The new addition will likely be built in the footprint of the trailer classrooms in the schoolyard, and will hold approximately 350 students, according to School Construction Authority President Lorraine Grillo. She said the agency has selected OMNI Architects to design the building, a process that will take about a year, with construction to start some time after that.

Grillo said the project has been difficult to get off the ground, mainly because there is very little space to build next to the school and because the schoolyard's pavement is on a slope.

"It's very close to the main building. We'll be doing major construction out here, there's noise, there's all kinds of issues. It's always a challenge," she said.

The city has yet to determine where the students currently taught in the trailers will go once construction starts.

"We'll be working very closely with the principal and the administration of the school to work that out," Grillo said.

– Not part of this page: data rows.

/-- Whether a packet of a job that is swept out stays for its switch's caisson (R462 steps 4 and 5): the marker has gone ahead of it by its port. One
from an external link that crosses the bridge goes on, and is late there. -/
def swept (s : State) (w : SwitchId) (port : BitVec 5) (p : Packet) : Bool :=
  jobState s p.jid == some .sweeping && ofJob p.jid p
    && match hopOf s w p with
      | some (x, q) => (switchJob s x p.jid).any (fun j => j.closed.contains q) && !((linkAt w port).isSome && x.level == 2)
      | none => !endsHere s p && (switchJob s w p.jid).any fun j => j.raised

/-- The flits of a channel that a switch holds at an input port. -/
def flitsAt (s : State) (w : SwitchId) (port : BitVec 5) (chan : BitVec 3) : Nat :=
  flitsIn ((s.switchOf w).buf.filter fun b => b.port == port && b.chan == chan)

/-- Whether a packet has to stay at its switch: the channel's buffer at the next has no room for it (R433), which deflection mode does not ask (R444); no
external port takes it; or its job is swept out. -/
def mustStay (s : State) (w : SwitchId) (port : BitVec 5) (p : Packet) : Bool :=
  (match hopOf s w p with
   | some (x, q) => !s.defl && !channelRoom (flitsAt s x q p.chan) p
   | none => decide (p.kind.toNat < 13) && !endsHere s p && isPresent s p.dmod && (exitOf s w p).isNone) || swept s w port p

/-- A buffered packet as it leaves a switch: one of TC1 to TC3 that was held longer than 40 ns carries SLOW (R439). -/
def sentOn (s : State) (b : Buffered) : Packet :=
  { b.pkt with slow := b.pkt.slow || (b.pkt.tc != 0 && decide (40#64 < switchTime s - b.time)) }

/-- The output by which a packet leaves its switch: the switch and port that it leads to, or the external port; none where the packet ends. -/
def outputOf (s : State) (w : SwitchId) (p : Packet) : Option (SwitchId × BitVec 5) :=
  match hopOf s w p with
  | some o => some o
  | none => if endsHere s p then none else (exitOf s w p).map fun e => (w, BitVec.ofNat 5 (14 + e.1 % 9))

/-- Whether a packet wins a port over another in deflection mode (R444): by AGE, SMOD, SRING and PSEQ. -/
def wins (p q : Packet) : Bool :=
  if p.age ≠ q.age then decide (q.age < p.age)
  else if p.smod ≠ q.smod then decide (p.smod < q.smod)
  else if p.sring ≠ q.sring then decide (p.sring < q.sring)
  else decide (p.pseq < q.pseq)

/-- The packets that a switch may send next as far as order within the switch goes: those that head a channel of a port in its buffer (R426), and those of the
overflow area that are first of their output (R444). -/
def headsOf (s : State) (w : Switch) : List Buffered :=
  (w.buf.filter fun b => (w.buf.find? fun x => x.port == b.port && x.chan == b.chan) == some b)
    ++ w.overflow.filter fun b => (w.overflow.find? fun x => outputOf s w.id x.pkt == outputOf s w.id b.pkt) == some b

/-- What a flit of TC1, TC2 or TC3 costs its class: their shares of an output are in the ratio 1 : 4 : 3 (R433). -/
def flitCost (tc : Nat) : Nat := match tc with | 1 => 12 | 2 => 3 | _ => 4

/-- What a class has had of an output, in costs. -/
def shareOf (v : Vector Nat 3) (tc : Nat) : Nat := v.toList.getD (tc - 1) 0

/-- The shares of an output that has taken some flits of a class; waits tells which classes have something to send: one with nothing cedes its share
(R433). -/
def takeShare (v : Vector Nat 3) (tc flits : Nat) (waits : Nat → Bool) : Vector Nat 3 :=
  let start := shareOf v tc
  if tc = 0 then v
  else Vector.ofFn fun i =>
    if i.val + 1 = tc then start + flitCost tc * flits
    else if waits (i.val + 1) then v[i]
    else max v[i] start

/-- The shares of an output of a switch. -/
def sharesAt (w : Switch) (o : SwitchId × BitVec 5) : Vector Nat 3 := (lookupKey w.shares o).getD (Vector.replicate 3 0)

/-- Whether a packet comes before another of the same output (R433, R444): it wins the port in deflection mode; else TC0 comes first, and of the other
classes the one that has had the least of its share. -/
def goesBefore (s : State) (w : Switch) (o : SwitchId × BitVec 5) (p q : Packet) : Bool :=
  if s.defl then wins p q
  else if q.tc = 0 then false
  else if p.tc = 0 then true
  else p.tc != q.tc && decide (shareOf (sharesAt w o) p.tc.toNat < shareOf (sharesAt w o) q.tc.toNat)

/-- The packets of a switch that can go on. -/
def goingOn (s : State) (w : Switch) : List Buffered := (headsOf s w).filter fun b => !mustStay s w.id b.port b.pkt

/-- Whether another packet that can go on comes before one at its output. -/
def outranked (s : State) (w : Switch) (b : Buffered) : Bool :=
  match outputOf s w.id b.pkt with
  | none => false
  | some o => (goingOn s w).any fun x => outputOf s w.id x.pkt == some o && goesBefore s w o x.pkt b.pkt

/-- A switch after it has sent a packet on by its output: the output's shares (R433). -/
def noteShare (s : State) (w : Switch) (b : Buffered) : State :=
  match outputOf s w.id b.pkt with
  | none => s
  | some o =>
    let waits (tc : Nat) : Bool := (w.buf ++ w.overflow).any fun x => x.pkt.tc.toNat == tc && x != b && outputOf s w.id x.pkt == some o
    s.modSwitch w.id fun x => { x with shares := putKey x.shares o (takeShare (sharesAt x o) b.pkt.tc.toNat b.pkt.flitCount waits) }

/-- A switch sends on a packet of its buffer or of its overflow area. -/
def sendFrom (s : State) (w : SwitchId) (b : Buffered) : State :=
  let x := s.switchOf w
  let s1 := noteShare s x b
  let s2 := if x.buf.contains b then creditBack (s1.modSwitch w fun x => { x with buf := x.buf.erase b }) w b
    else s1.modSwitch w fun x => { x with overflow := x.overflow.erase b }
  settleDrains (sendOn s2 w b.port (sentOn s b) b.time) w

/-- A switch forwards the packet that heads a port and channel (R426, R433, R444): nothing happens where there is none, it cannot go on, or another comes
before it at its output. -/
def forward (s : State) (w : SwitchId) (port : BitVec 5) (chan : BitVec 3) : State :=
  let x := s.switchOf w
  match (goingOn s x).find? fun b => b.port == port && b.chan == chan with
  | none => s
  | some b => if outranked s x b then s else sendFrom s w b

/-- The packet that a switch sends on next (R433, R444): of those that can go on and come first at their outputs, the oldest of TC0, else the oldest. -/
def nextBuffered (s : State) (w : Switch) : Option Buffered :=
  let free := (goingOn s w).filter fun b => !outranked s w b
  match free.find? fun b => b.pkt.tc == 0 with
  | some b => some b
  | none => free.head?

/-- Every buffered packet of the module goes on, as switches that do not lag do it (log 4). -/
def forwardAll : Nat → State → State
  | 0, s => s
  | n + 1, s =>
    match s.switches.findSome? fun w => (nextBuffered s w).map fun b => (w.id, b) with
    | none => s
    | some (w, b) => forwardAll n (sendFrom s w b)

/-- The packets in the switches of the module. -/
def packetsInside (s : State) : Nat := (s.switches.map fun w => w.buf.length + w.overflow.length).sum

/-- The switches of a module that does not lag send on what they hold: no packet takes more than 16 hops, its response's among them. -/
def advance (s : State) : State := if s.lag then s else forwardAll (16 * packetsInside s) s

/-- What the fabric does at once where nothing lags. -/
def settleFabric (s : State) : State := advance (releaseHeld (settleGang (serveHeld (advance s))))

/-! ### Frames (R427 to R429, R446, R447) -/

/-- One step of the CRC-32 of IEEE 802.3, low bit first. -/
def crcBits : Nat → BitVec 32 → BitVec 32
  | 0, c => c
  | n + 1, c => crcBits n (if c.getLsbD 0 then (c >>> 1) ^^^ 0xEDB88320#32 else c >>> 1)

/-- The CRC-32 of IEEE 802.3 of a list of bytes (R428). -/
def crc32 (l : List Byte) : BitVec 32 := ~~~(l.foldl (fun c b => crcBits 8 (c ^^^ b.setWidth 32)) (BitVec.allOnes 32))

/-- The LINKID of the direction in which this end sends: its top bit is 0 where this end's digest is the lower (R446). -/
def sentId (link : Nat) : BitVec 32 := BitVec.ofBool (!Config.linkLower link) ++ Config.linkId link true
/-- The LINKID of the direction in which this end receives. -/
def heardId (link : Nat) : BitVec 32 := BitVec.ofBool (Config.linkLower link) ++ Config.linkId link false

/-- A flit under a key: AES-GCM adds a keystream, so that a second time gives the flit back (R446). -/
def cipher (key : Nat) (id fseq : BitVec 32) (place : Nat) (x : BitVec 512) : BitVec 512 := x ^^^ Config.gcmStream key id fseq place

/-- The key of a slot. -/
def keyAt (v : Vector (Option Nat) 2) (k : BitVec 1) : Option Nat := v[k.toNat]'k.isLt

/-- Whether the buffer of a packet's channel at the far end has room for it (R428, R433). -/
def Link.creditFor (l : Link) (p : Packet) : Bool := channelRoom (l.inFlight.toList.getD p.chan.toNat 0) p

/-- The packet of a class that may go next: a response goes before a request (R433). -/
def Link.headOf (l : Link) (tc : Nat) : Option Packet :=
  let head (resp : Bool) : Option Packet :=
    ((l.out.find? fun b => b.pkt.resp == resp && b.pkt.tc.toNat == tc).map (·.pkt)).filter l.creditFor
  match head true with
  | some p => some p
  | none => head false

/-- The packet that a link sends next (R433): of TC0, else of the class that has had the least of its share. -/
def Link.nextOut (l : Link) : Option Packet :=
  match l.headOf 0 with
  | some p => some p
  | none =>
    ([1, 2, 3].filterMap l.headOf).foldl (fun (m : Option Packet) p => match m with
      | none => some p
      | some x => if shareOf l.share p.tc.toNat < shareOf l.share x.tc.toNat then some p else some x) none

/-- A link that has taken a packet (R433). -/
def Link.took (l : Link) (p : Packet) : Link :=
  { l with
    out := removeFirst (fun b => b.chan == p.chan) l.out
    inFlight := Vector.ofFn fun i => if i.val = p.chan.toNat then l.inFlight[i] + p.flitCount else l.inFlight[i]
    share := takeShare l.share p.tc.toNat p.flitCount fun tc => l.out.any fun b => b.pkt.tc.toNat == tc }

/-- The packets that go in n slots of the next frame, and the link without them; the first number bounds their count. -/
def takeFlits : Nat → Nat → Link → List Packet × Link
  | 0, _, l => ([], l)
  | k + 1, n, l =>
    match l.nextOut with
    | none => ([], l)
    | some p =>
      if p.flitCount ≤ n then
        let (a, l1) := takeFlits k (n - p.flitCount) (l.took p)
        (p :: a, l1)
      else ([], l)

/-- A link's output at a TIME: a packet of TC1 to TC3 that its switch has held for longer than 40 ns carries SLOW (R439). -/
def Link.overdue (l : Link) (now : Word) : Link :=
  { l with out := l.out.map fun b => { b with pkt := { b.pkt with slow := b.pkt.slow || (b.pkt.tc != 0 && decide (40#64 < now - b.time)) } } }
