/-- ATTEST (R479): the runtime takes the message, and sends the report to the host by host mailbox 0 (DESIGN CHOICE, log 47). -/
def execAttest (msg : List Byte) (s : State) : Out :=
  .next (match takeCommand s 2 msg with
    | none => s
    | some t =>
      if msg.length ≠ 64 then t
      else
        let body := attestBody t (msg.take 32)
        let dest : Word := (1#64 <<< 5) ||| (t.module.setWidth 64 <<< 20) ||| (2#64 <<< 34)
        runtimeSends t dest 7 (body ++ bytesOf (Config.signature body).toNat 96))

/-! ### Module faults (R443, R468, R482) -/

/-- The jobs that a module fault affects. -/
def faultedJobs (s : State) (k : ModuleFaultKind) : List (BitVec 16) :=
  match k with
  | .writeback j => [j]
  | .gsovf j => [j]
  | .thermal => ((s.actors.filter fun (a : Actor) => a.phase != .finished && a.aid != runtimeAid).map (·.jid)).eraseDups
  | .noHeartbeat m => ((s.elsewhere.filter fun e => e.2 == m).map (·.1)).eraseDups

/-- Recovery starts (R482): the host is told, a module that does not answer is left out, and the affected jobs are switched out and fail. -/
def faultModule (s : State) (k : ModuleFaultKind) : State :=
  let s1 := tellHost s (.fault k)
  let s2 := match k with
    | .noHeartbeat m => dropModule s1 m
    | _ => s1
  settleGang ((faultedJobs s k).foldl failJob s2)

/-- The jobs whose access-table entries cover a sector of a die's home (R287): those that an uncorrectable write-back of it hits (DESIGN CHOICE, log 43). -/
def jobsOfSector (s : State) (q : Nat) : List (BitVec 16) :=
  let table := sliceTable s (homeDie (32 * q)).toNat
  (s.ctl.filterMap fun (a, w) =>
    if table ≤ a ∧ a < table + 8192 ∧ (a - table) % 32 = 0 ∧ w.getLsbD 0 = true
        ∧ ((lookupKey s.ctl (a + 8)).getD 0).toNat ≤ 32 * q ∧ 32 * q < ((lookupKey s.ctl (a + 16)).getD 0).toNat then
      some (w.extractLsb' 16 16)
    else none).eraseDups

/-- The jobs of sectors whose write-back was lost fail (R292, R482). -/
def failLost (s : State) : State :=
  s.lost.foldl (fun t q => (jobsOfSector t q).foldl (fun u j => faultModule u (.writeback j)) t) { s with lost := [] }

/-- MODULE_FAULT (R482) -/
def execModuleFault (kind : ModuleFaultKind) (s : State) : Out := .next (faultModule s kind)

/-- Whether this module is the one that takes a silent module's part for a fault (R443): the root, or, of the root, the lowest-numbered other. -/
def hearsFor (s : State) (m : BitVec 14) : Bool :=
  if m = systemRoot s then lowestOther { s with module := m } == some s.module else systemRoot s == s.module

/-- HEARTBEAT_TIMEOUT (R443, R482): 1 s without a heartbeat from a present module. -/
def execHeartbeatTimeout (module : BitVec 14) (s : State) : Out :=
  .next (if isPresent s module && module != s.module && hearsFor s module then faultModule s (.noHeartbeat module) else s)

/-- A physical address of this module under another number of the module. -/
def rebase (s : State) (m : BitVec 14) (a : Nat) : Nat := if paModule a = s.module then a % 2 ^ 42 + m.toNat * 2 ^ 42 else a

/-- A booted spare takes the number of a failed module (R482 step 3): its storage answers to the new number, and the runtime's mailbox is bound anew. Nothing
happens on a module that holds an actor or a strand, which is no spare (log 99). -/
def renumber (s : State) (m : BitVec 14) : State :=
  let r := rebase s m
  let cells (l : List Host.Cell) : List Host.Cell := l.foldl (fun l c => memSet l (r c.1) c.2) []
  let nats (l : List Nat) : List Nat := l.foldl (fun l a => insertNat l (r a)) []
  let sectors (l : List Nat) : List Nat := l.foldl (fun l q => insertNat l (r (32 * q) / 32)) []
  if anyStrand s || (s.actors.any fun (a : Actor) => a.aid != runtimeAid && a.phase != .finished) || moduleLimit ≤ m.toNat then s
  else
    bootBinding { s with
      module := m, present := s.present.filter (fun x => x != s.module && x != m) ++ [m]
      mem := cells s.mem, full := nats s.full, bad := nats s.bad, lost := sectors s.lost, through := sectors s.through
      released := s.released.map fun p => (r p.1, p.2), ctl := s.ctl.foldl (fun l p => ctlPut l (r p.1) p.2) []
      lines := s.lines.map fun x => { x with older := x.older.map fun c => (r c.1, c.2) }
      l1 := [], ptes := [] }

/-! ### Writes of the control region (R7, R480, R481) -/

/-- REGISTER_WRITE (R7, R420, R440, R448, R480): an 8-byte write of a control register of this module. -/
def execRegisterWrite (pa : BitVec 56) (val : Word) (s : State) : Out :=
  if paModule pa.toNat ≠ s.module || !paControl pa.toNat || bitsAt pa.toNat 32 6 != 0 || pa.toNat % 8 != 0 then .next s
  else
    match ctlReg (BitVec.ofNat 3 (pa.toNat >>> 38)) (bitsAt pa.toNat 0 31) with
    | some r => .next (ctlWrite s pa.toNat r val)
    | none => .next s

/-- ACCESS_TABLE_STORE (R288, R480, R481): an 8-byte store to a word of a table takes effect alone. -/
def execAccessTableStore (pa : BitVec 56) (val : Word) (s : State) : Out :=
  .next (if paModule pa.toNat ≠ s.module || !paControl pa.toNat || bitsAt pa.toNat 32 6 != 0 || pa.toNat % 8 != 0 then s
    else
      match ctlReg (BitVec.ofNat 3 (pa.toNat >>> 38)) (bitsAt pa.toNat 0 31) with
      | some .word => ctlWrite s pa.toNat .word val
      | _ => s)

end Sys2Proof.Machine
end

School Districts 24 and 30 in Queens are among the most crowded in the city, officials say. P.S. 11 is at 120 percent capacity, according to City Councilman Jimmy Van Bramer, who represents the area.

The city plans to build a number of new schools in the two districts, including two in Long Island City, one in Sunnyside and another in Woodside just a few blocks from P.S. 11.

That school, a five-story building to be constructed on 57th Street and 39th Avenue called P.S. 339, will house 470 students. But it still won't be enough to relieve P.S. 11, making the annex there a necessity, Grillo said.

"Even though we're building an entirely new school building three blocks away from here, the overcrowding problem still exists, and will continue to exist, so that's why we're doing this," she said.